──────── EXERCISE INPUTS
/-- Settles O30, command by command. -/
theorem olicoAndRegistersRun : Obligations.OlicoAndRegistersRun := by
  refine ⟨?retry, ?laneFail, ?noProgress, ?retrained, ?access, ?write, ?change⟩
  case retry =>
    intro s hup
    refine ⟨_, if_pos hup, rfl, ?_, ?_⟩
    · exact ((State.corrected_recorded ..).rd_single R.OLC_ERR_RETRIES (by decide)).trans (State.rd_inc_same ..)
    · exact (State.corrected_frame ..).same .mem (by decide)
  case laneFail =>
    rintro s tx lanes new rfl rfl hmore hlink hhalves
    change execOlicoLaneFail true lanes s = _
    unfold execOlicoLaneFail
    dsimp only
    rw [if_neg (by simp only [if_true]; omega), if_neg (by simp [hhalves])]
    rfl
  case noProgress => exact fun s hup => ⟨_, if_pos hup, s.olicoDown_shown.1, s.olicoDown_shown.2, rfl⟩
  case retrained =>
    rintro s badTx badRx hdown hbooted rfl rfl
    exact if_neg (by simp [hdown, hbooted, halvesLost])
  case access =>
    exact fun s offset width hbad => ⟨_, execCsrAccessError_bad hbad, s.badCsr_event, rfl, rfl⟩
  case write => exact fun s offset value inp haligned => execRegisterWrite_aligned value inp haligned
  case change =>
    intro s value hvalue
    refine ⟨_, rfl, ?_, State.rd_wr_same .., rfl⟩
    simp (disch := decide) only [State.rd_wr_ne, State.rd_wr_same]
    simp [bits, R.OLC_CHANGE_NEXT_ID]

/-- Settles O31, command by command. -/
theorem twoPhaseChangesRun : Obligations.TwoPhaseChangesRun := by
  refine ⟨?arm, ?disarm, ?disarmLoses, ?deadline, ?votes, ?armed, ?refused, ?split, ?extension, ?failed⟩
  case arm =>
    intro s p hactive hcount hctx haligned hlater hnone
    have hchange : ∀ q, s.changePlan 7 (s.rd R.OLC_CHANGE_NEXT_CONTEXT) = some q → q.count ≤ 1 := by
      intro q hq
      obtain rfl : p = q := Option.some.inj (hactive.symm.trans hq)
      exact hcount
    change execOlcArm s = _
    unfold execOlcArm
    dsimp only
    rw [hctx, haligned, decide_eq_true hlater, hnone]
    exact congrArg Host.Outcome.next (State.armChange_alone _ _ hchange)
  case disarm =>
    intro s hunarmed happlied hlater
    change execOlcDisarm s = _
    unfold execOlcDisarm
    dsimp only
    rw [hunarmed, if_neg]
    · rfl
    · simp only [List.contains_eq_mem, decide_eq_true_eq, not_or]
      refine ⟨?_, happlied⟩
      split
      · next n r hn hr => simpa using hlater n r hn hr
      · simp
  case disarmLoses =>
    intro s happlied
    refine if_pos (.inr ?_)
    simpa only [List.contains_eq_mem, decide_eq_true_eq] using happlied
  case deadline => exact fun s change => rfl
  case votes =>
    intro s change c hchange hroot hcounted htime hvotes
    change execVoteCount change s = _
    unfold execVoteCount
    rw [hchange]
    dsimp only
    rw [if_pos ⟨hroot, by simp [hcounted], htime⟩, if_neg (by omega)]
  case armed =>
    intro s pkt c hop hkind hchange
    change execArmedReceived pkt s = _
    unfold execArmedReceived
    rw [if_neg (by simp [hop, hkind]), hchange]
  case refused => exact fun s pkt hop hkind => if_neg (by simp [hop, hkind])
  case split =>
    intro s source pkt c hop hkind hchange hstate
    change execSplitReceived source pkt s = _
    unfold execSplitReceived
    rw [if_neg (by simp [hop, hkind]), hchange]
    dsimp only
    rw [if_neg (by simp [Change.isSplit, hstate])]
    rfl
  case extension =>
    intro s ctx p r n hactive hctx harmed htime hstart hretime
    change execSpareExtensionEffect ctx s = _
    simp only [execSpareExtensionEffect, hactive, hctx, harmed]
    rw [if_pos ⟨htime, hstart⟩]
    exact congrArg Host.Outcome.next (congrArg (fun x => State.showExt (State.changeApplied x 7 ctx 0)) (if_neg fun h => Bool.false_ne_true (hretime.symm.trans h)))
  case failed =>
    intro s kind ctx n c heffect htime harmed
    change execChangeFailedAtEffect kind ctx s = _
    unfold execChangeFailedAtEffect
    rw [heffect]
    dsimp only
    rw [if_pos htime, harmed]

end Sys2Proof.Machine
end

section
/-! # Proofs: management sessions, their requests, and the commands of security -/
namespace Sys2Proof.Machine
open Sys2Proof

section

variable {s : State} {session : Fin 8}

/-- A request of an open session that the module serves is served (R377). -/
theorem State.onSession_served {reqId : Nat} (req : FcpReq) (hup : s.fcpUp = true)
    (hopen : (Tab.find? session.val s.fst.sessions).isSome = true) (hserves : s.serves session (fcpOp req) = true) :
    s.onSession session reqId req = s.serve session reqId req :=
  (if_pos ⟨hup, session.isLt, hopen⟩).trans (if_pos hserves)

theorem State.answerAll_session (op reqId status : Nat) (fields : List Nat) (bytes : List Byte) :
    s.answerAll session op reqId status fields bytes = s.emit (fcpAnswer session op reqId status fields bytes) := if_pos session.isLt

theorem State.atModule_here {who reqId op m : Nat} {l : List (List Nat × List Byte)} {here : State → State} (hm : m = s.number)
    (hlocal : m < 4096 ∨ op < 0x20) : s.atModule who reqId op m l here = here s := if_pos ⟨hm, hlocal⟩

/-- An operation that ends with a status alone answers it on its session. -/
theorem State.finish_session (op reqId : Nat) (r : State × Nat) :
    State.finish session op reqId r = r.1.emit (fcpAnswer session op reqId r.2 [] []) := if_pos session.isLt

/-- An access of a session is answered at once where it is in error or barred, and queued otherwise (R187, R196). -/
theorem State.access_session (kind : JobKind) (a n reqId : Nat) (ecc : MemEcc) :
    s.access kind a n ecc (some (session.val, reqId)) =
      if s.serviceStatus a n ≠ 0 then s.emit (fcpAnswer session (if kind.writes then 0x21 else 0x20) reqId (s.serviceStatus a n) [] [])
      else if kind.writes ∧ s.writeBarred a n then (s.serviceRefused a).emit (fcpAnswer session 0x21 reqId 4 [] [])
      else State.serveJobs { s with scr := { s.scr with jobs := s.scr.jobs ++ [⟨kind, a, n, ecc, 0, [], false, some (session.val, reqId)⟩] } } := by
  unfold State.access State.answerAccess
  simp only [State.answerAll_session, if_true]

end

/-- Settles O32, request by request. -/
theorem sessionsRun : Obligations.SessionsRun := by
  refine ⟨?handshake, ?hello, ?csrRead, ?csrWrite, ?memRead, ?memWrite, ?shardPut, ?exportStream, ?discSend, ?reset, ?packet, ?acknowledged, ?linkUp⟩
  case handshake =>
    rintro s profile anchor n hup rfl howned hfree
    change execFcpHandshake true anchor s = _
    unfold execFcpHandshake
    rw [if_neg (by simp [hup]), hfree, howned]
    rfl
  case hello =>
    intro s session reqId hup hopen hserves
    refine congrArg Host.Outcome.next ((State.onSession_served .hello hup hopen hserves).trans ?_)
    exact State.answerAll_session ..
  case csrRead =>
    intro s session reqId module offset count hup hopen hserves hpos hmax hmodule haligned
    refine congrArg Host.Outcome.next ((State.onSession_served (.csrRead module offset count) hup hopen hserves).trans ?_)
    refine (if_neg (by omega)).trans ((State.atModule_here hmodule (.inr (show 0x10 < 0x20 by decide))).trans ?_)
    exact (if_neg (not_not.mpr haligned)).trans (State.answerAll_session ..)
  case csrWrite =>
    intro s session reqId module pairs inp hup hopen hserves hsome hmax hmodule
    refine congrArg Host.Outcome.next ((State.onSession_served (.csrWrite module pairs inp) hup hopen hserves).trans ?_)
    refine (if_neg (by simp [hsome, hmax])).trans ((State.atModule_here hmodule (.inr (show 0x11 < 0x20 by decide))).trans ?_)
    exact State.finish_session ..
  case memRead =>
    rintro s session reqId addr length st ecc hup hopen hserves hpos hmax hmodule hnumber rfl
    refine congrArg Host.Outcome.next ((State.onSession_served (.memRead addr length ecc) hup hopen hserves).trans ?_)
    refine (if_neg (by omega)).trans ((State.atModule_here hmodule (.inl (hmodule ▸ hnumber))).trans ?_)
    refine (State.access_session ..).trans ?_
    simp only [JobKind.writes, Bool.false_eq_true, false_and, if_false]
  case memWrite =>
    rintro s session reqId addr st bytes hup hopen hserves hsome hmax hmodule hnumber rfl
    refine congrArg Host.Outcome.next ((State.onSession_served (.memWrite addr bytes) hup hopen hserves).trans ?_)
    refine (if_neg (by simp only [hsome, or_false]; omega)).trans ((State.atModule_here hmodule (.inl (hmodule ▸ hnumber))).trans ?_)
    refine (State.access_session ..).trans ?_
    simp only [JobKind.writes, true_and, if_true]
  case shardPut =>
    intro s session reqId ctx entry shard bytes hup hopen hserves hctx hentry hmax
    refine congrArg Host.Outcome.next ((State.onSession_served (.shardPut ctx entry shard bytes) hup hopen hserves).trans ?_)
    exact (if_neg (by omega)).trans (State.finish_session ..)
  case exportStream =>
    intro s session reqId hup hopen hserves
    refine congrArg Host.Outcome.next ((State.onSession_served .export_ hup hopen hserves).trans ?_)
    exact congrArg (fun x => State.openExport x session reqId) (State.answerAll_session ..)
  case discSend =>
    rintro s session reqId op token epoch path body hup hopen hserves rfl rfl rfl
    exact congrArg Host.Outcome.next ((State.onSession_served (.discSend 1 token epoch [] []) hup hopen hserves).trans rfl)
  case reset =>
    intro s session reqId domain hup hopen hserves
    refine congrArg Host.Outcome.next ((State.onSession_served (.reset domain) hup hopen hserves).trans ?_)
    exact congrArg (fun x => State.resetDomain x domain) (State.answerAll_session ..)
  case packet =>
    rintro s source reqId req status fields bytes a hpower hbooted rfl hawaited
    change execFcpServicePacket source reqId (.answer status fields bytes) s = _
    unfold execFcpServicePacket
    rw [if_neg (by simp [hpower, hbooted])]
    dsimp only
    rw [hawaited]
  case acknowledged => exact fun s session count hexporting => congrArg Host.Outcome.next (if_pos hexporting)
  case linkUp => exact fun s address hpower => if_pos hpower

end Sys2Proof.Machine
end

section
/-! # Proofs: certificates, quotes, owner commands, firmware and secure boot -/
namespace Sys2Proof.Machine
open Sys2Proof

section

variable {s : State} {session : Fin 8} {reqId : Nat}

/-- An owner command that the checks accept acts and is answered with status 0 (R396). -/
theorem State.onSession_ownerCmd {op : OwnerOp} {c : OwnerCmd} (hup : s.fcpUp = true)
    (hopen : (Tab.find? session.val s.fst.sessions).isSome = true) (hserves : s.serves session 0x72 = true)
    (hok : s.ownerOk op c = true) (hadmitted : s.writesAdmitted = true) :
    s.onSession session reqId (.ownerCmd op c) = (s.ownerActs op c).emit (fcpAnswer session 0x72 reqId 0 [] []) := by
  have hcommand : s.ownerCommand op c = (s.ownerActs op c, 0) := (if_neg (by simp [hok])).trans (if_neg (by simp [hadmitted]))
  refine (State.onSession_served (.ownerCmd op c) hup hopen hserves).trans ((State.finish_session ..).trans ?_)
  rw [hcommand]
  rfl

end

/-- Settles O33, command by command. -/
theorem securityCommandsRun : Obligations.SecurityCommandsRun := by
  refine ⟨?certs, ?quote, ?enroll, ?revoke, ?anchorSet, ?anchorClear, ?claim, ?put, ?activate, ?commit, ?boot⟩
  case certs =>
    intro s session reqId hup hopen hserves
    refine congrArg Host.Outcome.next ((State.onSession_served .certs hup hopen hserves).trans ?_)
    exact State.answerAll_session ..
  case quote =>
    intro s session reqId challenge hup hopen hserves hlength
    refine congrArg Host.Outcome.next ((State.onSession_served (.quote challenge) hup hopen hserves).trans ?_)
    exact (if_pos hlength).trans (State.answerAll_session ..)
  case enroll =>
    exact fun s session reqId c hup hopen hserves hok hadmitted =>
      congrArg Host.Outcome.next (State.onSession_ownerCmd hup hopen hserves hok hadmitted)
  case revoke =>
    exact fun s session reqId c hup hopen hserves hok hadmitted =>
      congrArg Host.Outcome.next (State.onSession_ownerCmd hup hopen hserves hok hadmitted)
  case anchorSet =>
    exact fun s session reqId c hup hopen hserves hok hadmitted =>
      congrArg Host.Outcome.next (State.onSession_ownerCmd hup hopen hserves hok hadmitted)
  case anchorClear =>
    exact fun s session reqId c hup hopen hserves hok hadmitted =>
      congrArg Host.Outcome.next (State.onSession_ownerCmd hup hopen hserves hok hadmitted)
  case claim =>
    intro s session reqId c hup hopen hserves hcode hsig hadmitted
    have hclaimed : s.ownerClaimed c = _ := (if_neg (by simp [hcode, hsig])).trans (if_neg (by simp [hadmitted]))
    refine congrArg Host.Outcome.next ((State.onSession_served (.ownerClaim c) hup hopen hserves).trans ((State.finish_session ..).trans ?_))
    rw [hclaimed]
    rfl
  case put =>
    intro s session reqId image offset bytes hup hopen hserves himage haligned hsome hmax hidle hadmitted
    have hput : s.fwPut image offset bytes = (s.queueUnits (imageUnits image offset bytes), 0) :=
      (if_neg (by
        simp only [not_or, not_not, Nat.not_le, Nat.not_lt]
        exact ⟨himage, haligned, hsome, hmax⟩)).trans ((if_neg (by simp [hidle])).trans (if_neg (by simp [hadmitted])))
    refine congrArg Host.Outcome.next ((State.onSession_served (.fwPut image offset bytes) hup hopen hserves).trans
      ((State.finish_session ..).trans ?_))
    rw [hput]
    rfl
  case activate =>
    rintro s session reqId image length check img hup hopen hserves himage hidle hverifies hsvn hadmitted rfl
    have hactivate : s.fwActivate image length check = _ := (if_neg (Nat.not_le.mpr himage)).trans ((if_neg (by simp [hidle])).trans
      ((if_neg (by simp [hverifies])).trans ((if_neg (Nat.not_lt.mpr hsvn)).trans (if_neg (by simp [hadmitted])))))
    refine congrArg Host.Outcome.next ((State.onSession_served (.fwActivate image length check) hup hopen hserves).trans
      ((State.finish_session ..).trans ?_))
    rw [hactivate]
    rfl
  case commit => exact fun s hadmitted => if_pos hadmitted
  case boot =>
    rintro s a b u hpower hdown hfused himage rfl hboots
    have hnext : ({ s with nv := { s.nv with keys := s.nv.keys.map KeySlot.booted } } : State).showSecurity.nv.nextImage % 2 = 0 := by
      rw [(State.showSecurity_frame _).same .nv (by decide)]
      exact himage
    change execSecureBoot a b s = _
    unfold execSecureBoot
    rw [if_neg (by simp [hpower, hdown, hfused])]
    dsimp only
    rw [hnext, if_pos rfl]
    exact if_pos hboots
────────────────
● **TASK OBJECTIVE**: Given the records above, restate word for word only the lines starting at the one with "if s.serviceStatus a" and ending at the one with "else if kind.writes".

● **RESULT**:
      if s.serviceStatus a n ≠ 0 then s.emit (fcpAnswer session (if kind.writes then 0x21 else 0x20) reqId (s.serviceStatus a n) [] [])
      else if kind.writes ∧ s.writeBarred a n then (s.serviceRefused a).emit (fcpAnswer session 0x21 reqId 4 [] [])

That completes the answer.